◆ Exercise prompt
From the first line to the last, output the entries exactly.

__________________________________________________

-- ==== Sys2Proof/Machine/CmdEncode.lean ====
section
/-! DEFINITION. Encoding of documents (chapter 08). -/

namespace Sys2Proof.Machine

/-- DOCUMENT_ENTER_SLOT (R287). -/
def execDocumentEnterSlot (cmd doc : Nat) (s : State) : Host.Outcome State Fault Refusal :=
  .next { s with mod := enterSlot s.mod cmd doc }

/-- CHUNK_ENCODE (R284). -/
def execChunkEncode (slot : SlotRead) (s : State) : Host.Outcome State Fault Refusal :=
  .next { s with mod := Machine.chunkEncode s.mod slot.slot slot.hit }

/-- ATTENTION_PARTIAL (R374). -/
def execAttentionPartial (slot stack drill layer : Nat) (spot : HeadRow) (q : List Word) (hit : Hit) (s : State) : Host.Outcome State Fault Refusal :=
  .next { s with mod := attnPartial s.mod slot stack drill ⟨layer, spot.head, spot.row⟩ q hit }

/-- PARTIAL_FOLD (R286). -/
def execPartialFold (slot layer : Nat) (spot : HeadRow) (own : Option (List Word)) (s : State) : Host.Outcome State Fault Refusal :=
  .next { s with mod := partialFoldOp s.mod slot ⟨layer, spot.head, spot.row⟩ own }

/-- DOCUMENT_COMPLETE (R289). -/
def execDocumentComplete (slot : Nat) (s : State) : Host.Outcome State Fault Refusal :=
  .next { s with mod := docComplete s.mod slot }

end Sys2Proof.Machine
end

__________________________________________________

◆ Answer space
-- ==== Sys2Proof/Machine/CmdEncode.lean ====
section
/-! DEFINITION. Encoding of documents (chapter 08). -/

namespace Sys2Proof.Machine

/-- DOCUMENT_ENTER_SLOT (R287). -/
def execDocumentEnterSlot (cmd doc : Nat) (s : State) : Host.Outcome State Fault Refusal :=
  .next { s with mod := enterSlot s.mod cmd doc }

/-- CHUNK_ENCODE (R284). -/
def execChunkEncode (slot : SlotRead) (s : State) : Host.Outcome State Fault Refusal :=
  .next { s with mod := Machine.chunkEncode s.mod slot.slot slot.hit }

/-- ATTENTION_PARTIAL (R374). -/
def execAttentionPartial (slot stack drill layer : Nat) (spot : HeadRow) (q : List Word) (hit : Hit) (s : State) : Host.Outcome State Fault Refusal :=
  .next { s with mod := attnPartial s.mod slot stack drill ⟨layer, spot.head, spot.row⟩ q hit }

/-- PARTIAL_FOLD (R286). -/
def execPartialFold (slot layer : Nat) (spot : HeadRow) (own : Option (List Word)) (s : State) : Host.Outcome State Fault Refusal :=
  .next { s with mod := partialFoldOp s.mod slot ⟨layer, spot.head, spot.row⟩ own }

/-- DOCUMENT_COMPLETE (R289). -/
def execDocumentComplete (slot : Nat) (s : State) : Host.Outcome State Fault Refusal :=
  .next { s with mod := docComplete s.mod slot }

end Sys2Proof.Machine
end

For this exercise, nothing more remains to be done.